--- Dataset records ---
Content starts

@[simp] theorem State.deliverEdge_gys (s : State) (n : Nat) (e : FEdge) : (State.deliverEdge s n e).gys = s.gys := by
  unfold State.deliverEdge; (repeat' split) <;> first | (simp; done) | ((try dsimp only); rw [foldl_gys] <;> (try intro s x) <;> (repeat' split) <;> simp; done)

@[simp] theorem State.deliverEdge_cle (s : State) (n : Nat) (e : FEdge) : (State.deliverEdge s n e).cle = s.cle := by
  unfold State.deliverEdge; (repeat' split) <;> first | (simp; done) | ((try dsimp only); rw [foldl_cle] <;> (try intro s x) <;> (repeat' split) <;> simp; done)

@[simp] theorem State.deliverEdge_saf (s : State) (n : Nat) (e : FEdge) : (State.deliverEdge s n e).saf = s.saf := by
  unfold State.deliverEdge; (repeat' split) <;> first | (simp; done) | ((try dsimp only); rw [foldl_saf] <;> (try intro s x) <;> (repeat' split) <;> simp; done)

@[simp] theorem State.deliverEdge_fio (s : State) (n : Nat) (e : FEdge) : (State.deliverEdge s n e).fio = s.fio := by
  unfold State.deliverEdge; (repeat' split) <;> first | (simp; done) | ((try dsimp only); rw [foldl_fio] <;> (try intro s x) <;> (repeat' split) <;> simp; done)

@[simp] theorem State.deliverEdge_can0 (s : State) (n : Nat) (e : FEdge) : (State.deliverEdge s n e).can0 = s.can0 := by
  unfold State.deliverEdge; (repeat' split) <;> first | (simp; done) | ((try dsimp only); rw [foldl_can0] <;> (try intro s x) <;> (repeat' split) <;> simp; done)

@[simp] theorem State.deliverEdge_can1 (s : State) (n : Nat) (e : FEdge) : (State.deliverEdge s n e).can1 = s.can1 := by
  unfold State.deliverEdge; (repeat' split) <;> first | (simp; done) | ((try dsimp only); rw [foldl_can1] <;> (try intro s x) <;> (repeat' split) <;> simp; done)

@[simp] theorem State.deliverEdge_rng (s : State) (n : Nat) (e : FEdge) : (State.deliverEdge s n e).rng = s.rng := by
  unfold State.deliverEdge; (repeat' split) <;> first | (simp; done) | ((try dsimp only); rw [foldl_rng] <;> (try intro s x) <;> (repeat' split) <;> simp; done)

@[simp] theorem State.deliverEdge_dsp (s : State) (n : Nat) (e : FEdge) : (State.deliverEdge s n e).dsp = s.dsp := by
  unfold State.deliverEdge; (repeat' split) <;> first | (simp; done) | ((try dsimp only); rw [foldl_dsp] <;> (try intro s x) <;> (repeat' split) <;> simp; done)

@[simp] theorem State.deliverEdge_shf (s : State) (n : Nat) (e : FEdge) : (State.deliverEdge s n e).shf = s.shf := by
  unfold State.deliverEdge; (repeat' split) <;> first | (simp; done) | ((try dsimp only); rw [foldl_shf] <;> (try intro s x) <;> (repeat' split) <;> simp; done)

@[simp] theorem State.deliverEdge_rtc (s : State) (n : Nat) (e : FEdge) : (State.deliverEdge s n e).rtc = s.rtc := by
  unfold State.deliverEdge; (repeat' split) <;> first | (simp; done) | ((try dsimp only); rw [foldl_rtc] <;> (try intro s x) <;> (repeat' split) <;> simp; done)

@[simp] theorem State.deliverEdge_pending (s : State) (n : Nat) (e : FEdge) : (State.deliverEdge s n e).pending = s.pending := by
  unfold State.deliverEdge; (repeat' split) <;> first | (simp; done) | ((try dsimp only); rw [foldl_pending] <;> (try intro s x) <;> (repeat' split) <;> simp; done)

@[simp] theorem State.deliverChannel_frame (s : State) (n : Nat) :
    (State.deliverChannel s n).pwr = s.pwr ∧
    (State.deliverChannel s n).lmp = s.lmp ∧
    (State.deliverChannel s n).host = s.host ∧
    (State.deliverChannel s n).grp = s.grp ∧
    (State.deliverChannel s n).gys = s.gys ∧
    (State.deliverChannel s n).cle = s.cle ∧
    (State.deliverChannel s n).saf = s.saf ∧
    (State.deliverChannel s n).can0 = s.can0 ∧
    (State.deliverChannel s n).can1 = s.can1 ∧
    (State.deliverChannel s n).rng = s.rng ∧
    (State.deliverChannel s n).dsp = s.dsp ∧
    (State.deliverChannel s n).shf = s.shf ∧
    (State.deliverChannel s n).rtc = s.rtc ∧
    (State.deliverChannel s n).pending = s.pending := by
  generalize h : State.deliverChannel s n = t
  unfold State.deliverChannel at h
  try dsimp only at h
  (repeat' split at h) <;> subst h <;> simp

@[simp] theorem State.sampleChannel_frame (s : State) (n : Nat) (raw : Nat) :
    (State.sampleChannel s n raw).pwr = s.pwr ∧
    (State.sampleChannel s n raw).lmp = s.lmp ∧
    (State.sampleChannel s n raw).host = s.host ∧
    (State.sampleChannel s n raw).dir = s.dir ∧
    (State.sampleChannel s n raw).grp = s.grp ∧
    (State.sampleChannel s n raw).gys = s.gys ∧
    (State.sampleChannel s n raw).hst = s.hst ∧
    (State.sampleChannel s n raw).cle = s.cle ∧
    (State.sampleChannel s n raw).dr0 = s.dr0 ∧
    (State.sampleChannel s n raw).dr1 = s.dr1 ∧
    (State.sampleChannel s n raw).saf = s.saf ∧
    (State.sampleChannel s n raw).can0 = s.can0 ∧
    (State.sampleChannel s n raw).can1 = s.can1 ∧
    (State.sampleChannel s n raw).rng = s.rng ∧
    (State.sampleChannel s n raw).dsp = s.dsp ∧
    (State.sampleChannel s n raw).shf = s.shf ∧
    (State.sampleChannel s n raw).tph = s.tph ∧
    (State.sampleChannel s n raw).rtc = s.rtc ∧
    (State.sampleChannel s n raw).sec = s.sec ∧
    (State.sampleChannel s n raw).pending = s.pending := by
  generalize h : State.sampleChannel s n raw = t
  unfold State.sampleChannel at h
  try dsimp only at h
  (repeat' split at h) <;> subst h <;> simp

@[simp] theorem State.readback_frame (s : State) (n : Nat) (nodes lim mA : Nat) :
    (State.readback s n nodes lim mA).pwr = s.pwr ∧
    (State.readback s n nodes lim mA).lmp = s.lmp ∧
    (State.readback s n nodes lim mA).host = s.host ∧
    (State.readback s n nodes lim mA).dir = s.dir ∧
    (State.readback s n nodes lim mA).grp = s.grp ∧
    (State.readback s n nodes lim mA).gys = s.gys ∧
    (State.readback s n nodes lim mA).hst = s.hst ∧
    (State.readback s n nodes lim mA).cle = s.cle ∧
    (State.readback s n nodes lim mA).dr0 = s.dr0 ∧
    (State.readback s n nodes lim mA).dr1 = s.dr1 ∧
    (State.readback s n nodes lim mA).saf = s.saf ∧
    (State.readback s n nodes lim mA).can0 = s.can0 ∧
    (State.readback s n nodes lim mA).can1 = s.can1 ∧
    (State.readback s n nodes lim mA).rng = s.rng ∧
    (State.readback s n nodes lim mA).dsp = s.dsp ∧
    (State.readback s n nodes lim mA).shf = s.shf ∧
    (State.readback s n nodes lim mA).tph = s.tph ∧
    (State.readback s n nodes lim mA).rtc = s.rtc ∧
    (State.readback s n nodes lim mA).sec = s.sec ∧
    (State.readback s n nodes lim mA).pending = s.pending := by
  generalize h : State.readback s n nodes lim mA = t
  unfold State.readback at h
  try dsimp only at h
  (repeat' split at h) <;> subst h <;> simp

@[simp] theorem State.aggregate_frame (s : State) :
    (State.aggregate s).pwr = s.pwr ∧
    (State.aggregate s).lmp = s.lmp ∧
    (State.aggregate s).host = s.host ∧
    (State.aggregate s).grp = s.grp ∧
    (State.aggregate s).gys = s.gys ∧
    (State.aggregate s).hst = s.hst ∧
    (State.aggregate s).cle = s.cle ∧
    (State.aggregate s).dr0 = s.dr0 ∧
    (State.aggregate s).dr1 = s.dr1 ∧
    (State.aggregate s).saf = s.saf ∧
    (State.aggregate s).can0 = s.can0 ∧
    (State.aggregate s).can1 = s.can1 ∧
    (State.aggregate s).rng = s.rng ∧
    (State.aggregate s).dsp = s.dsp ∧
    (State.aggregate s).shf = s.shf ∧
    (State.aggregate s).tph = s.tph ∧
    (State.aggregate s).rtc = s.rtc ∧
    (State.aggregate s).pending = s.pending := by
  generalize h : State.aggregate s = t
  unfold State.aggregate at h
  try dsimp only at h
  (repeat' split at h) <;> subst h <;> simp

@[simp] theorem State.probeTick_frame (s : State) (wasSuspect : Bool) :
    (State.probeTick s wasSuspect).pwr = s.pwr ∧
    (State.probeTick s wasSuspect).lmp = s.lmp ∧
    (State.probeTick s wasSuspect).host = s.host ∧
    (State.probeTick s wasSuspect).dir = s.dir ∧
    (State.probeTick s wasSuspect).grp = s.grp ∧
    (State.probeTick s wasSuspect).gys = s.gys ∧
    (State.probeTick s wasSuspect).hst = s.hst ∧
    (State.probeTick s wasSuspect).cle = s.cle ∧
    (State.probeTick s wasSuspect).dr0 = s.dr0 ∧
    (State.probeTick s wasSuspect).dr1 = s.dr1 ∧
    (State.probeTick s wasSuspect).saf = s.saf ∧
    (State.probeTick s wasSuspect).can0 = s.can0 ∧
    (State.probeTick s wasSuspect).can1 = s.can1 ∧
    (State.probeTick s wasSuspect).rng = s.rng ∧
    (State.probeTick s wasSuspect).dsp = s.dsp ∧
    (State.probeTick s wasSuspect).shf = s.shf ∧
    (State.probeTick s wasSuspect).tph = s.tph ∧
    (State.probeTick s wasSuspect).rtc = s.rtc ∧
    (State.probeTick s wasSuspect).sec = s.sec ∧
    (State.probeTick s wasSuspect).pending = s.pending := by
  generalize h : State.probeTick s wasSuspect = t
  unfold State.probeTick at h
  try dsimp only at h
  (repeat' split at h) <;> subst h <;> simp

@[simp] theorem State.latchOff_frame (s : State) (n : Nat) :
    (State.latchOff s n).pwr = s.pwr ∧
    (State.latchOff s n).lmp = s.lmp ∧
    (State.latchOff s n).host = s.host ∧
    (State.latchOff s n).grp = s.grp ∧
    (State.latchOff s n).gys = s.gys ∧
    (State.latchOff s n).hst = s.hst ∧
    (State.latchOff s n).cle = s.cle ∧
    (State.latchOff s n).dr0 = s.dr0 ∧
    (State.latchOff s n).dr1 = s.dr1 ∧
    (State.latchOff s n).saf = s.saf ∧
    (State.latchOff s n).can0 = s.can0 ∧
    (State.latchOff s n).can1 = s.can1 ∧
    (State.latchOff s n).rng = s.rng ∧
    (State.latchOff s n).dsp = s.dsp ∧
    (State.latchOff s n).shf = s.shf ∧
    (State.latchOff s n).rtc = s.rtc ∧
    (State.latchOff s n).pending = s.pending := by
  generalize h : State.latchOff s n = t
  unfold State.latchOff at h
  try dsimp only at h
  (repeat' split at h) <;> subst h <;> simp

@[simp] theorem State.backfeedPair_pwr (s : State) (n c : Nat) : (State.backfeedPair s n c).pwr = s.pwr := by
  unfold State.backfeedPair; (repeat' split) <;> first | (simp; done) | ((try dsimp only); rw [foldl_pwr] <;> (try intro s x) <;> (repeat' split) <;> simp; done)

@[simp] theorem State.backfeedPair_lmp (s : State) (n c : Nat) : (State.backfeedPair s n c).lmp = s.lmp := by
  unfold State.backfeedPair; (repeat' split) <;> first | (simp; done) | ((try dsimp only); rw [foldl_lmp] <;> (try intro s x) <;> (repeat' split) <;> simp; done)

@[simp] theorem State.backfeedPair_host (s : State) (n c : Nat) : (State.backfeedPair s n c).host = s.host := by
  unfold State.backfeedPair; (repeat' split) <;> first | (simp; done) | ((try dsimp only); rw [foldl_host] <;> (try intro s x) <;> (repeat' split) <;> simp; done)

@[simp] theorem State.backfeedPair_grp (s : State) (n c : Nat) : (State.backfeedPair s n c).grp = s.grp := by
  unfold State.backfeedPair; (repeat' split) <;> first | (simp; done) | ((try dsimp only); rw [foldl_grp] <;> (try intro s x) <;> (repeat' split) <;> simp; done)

Content ends
Content starts

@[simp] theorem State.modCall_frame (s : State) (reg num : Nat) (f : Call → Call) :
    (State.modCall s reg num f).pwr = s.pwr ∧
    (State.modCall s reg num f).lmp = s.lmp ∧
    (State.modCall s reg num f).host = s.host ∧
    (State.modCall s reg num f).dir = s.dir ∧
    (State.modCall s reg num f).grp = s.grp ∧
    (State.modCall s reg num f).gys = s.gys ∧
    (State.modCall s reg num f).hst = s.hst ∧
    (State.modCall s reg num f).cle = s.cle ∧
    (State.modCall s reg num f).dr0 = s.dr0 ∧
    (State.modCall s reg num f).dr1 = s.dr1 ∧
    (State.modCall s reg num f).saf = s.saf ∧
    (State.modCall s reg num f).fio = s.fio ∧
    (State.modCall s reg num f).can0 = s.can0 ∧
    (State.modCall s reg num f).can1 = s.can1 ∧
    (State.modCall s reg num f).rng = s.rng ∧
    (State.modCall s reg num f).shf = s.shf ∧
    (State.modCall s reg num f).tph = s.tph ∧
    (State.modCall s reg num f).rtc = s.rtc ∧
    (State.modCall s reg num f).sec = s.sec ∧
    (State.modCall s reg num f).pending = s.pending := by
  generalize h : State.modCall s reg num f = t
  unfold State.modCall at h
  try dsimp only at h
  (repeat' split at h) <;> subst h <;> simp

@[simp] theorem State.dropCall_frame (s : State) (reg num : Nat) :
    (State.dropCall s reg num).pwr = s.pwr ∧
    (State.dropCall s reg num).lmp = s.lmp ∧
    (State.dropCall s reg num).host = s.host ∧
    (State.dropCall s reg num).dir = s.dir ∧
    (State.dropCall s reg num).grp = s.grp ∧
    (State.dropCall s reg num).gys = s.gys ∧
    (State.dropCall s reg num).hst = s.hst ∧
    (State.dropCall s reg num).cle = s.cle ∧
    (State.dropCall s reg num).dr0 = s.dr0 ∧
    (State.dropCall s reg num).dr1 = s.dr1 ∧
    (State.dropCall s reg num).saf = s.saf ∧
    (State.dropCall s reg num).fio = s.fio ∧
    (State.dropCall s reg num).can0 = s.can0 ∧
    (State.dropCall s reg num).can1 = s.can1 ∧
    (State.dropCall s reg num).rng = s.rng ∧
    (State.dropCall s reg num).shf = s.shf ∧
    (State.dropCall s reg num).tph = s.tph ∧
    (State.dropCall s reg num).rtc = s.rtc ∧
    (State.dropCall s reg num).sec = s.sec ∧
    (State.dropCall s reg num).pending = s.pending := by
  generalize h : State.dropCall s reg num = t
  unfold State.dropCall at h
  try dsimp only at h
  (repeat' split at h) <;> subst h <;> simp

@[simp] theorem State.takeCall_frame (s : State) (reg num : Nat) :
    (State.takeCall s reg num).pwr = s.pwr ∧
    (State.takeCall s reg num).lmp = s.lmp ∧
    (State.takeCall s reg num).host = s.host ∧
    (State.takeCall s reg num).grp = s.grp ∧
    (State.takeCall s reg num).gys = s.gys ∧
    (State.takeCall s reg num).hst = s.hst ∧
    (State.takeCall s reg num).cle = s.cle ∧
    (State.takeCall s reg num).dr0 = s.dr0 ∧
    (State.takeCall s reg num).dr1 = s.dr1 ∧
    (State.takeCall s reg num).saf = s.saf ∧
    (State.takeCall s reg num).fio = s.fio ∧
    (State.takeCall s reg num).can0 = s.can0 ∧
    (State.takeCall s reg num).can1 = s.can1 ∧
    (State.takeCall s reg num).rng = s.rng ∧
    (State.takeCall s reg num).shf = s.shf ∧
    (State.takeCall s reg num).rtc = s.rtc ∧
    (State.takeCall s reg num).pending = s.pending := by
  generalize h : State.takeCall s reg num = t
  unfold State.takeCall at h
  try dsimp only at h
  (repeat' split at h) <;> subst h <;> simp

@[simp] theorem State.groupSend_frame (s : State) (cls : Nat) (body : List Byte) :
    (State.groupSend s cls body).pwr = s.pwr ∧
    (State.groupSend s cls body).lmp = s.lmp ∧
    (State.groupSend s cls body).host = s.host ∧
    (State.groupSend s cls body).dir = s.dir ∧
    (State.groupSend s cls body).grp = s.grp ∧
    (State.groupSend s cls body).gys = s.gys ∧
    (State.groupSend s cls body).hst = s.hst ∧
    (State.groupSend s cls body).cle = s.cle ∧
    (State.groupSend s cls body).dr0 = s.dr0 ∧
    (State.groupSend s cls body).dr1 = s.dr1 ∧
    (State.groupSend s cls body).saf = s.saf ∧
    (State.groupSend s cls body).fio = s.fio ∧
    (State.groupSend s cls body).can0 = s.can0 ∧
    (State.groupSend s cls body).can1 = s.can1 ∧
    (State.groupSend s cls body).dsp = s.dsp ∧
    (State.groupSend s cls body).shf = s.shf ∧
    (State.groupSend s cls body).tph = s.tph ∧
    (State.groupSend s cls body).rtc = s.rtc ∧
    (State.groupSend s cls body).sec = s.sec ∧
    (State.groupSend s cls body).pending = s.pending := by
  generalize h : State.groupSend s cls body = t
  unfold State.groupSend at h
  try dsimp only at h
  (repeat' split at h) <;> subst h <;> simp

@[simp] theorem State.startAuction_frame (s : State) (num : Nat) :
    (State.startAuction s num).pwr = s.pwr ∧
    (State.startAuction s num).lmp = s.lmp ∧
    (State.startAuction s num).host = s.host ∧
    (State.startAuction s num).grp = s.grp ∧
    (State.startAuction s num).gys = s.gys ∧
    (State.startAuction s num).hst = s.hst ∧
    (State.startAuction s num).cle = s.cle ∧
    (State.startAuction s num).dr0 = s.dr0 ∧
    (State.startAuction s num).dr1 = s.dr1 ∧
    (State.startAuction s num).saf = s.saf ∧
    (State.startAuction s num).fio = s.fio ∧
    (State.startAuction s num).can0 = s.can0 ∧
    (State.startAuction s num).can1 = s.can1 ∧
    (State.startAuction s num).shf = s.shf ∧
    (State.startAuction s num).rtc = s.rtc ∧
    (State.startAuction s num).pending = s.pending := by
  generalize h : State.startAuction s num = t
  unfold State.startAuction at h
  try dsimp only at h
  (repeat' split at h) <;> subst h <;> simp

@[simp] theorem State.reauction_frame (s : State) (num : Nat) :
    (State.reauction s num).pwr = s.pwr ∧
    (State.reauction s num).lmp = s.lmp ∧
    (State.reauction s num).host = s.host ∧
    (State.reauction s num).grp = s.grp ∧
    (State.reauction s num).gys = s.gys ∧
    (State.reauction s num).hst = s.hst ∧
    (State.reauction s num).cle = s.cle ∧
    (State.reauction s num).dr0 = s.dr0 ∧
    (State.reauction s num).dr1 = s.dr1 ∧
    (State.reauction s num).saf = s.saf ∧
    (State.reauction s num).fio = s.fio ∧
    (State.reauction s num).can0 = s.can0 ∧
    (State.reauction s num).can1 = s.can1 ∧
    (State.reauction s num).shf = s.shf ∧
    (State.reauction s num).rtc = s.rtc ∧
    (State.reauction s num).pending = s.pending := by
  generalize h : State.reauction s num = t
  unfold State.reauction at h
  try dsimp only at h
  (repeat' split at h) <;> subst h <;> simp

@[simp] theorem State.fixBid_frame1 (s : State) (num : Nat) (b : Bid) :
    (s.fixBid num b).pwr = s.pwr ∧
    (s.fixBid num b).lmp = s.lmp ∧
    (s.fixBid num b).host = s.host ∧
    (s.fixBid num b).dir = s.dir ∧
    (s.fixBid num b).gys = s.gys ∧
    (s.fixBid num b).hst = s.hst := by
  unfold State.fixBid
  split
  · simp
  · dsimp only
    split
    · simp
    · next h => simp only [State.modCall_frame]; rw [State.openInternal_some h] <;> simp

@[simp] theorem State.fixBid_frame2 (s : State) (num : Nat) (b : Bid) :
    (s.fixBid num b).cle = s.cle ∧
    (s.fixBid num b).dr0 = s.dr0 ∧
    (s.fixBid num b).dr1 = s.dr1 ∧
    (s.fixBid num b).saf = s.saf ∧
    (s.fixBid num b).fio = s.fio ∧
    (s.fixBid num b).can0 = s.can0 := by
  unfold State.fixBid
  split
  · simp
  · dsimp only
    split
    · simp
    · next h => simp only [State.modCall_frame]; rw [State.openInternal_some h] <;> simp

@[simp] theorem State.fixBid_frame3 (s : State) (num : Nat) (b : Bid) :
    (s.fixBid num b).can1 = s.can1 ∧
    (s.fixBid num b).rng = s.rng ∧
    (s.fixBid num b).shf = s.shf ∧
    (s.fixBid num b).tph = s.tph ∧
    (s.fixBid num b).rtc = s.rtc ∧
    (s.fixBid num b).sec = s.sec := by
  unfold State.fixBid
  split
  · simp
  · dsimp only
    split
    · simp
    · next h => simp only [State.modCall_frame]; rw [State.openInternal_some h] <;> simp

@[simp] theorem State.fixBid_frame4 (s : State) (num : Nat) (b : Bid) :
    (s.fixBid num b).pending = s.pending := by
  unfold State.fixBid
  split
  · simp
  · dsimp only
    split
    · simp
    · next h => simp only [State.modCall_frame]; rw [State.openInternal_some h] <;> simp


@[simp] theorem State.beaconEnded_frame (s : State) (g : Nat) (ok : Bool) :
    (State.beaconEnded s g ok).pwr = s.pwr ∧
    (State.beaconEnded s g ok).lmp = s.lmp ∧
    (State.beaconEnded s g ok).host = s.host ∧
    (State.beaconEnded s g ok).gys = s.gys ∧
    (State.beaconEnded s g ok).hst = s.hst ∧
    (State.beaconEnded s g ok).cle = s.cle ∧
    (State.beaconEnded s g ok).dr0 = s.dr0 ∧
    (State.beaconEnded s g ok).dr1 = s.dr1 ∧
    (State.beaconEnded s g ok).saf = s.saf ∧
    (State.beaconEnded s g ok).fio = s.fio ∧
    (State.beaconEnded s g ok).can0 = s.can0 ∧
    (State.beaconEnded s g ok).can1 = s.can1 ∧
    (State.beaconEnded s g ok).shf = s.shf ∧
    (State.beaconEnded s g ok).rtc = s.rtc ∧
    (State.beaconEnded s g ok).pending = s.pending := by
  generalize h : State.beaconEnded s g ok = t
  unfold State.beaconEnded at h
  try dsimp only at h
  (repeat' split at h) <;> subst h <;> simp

Content ends

--- Directions for this task ---
The required answer is the run of lines above, starting at the line with "(State.dropCall s reg num).tph = s.tph ∧" and ending at the line with "generalize h : State.takeCall s reg num = t", reproduced exactly with both ends.

--- Response ---
    (State.dropCall s reg num).tph = s.tph ∧
    (State.dropCall s reg num).rtc = s.rtc ∧
    (State.dropCall s reg num).sec = s.sec ∧
    (State.dropCall s reg num).pending = s.pending := by
  generalize h : State.dropCall s reg num = t
  unfold State.dropCall at h
  try dsimp only at h
  (repeat' split at h) <;> subst h <;> simp

@[simp] theorem State.takeCall_frame (s : State) (reg num : Nat) :
    (State.takeCall s reg num).pwr = s.pwr ∧
    (State.takeCall s reg num).lmp = s.lmp ∧
    (State.takeCall s reg num).host = s.host ∧
    (State.takeCall s reg num).grp = s.grp ∧
    (State.takeCall s reg num).gys = s.gys ∧
    (State.takeCall s reg num).hst = s.hst ∧
    (State.takeCall s reg num).cle = s.cle ∧
    (State.takeCall s reg num).dr0 = s.dr0 ∧
    (State.takeCall s reg num).dr1 = s.dr1 ∧
    (State.takeCall s reg num).saf = s.saf ∧
    (State.takeCall s reg num).fio = s.fio ∧
    (State.takeCall s reg num).can0 = s.can0 ∧
    (State.takeCall s reg num).can1 = s.can1 ∧
    (State.takeCall s reg num).rng = s.rng ∧
    (State.takeCall s reg num).shf = s.shf ∧
    (State.takeCall s reg num).rtc = s.rtc ∧
    (State.takeCall s reg num).pending = s.pending := by
  generalize h : State.takeCall s reg num = t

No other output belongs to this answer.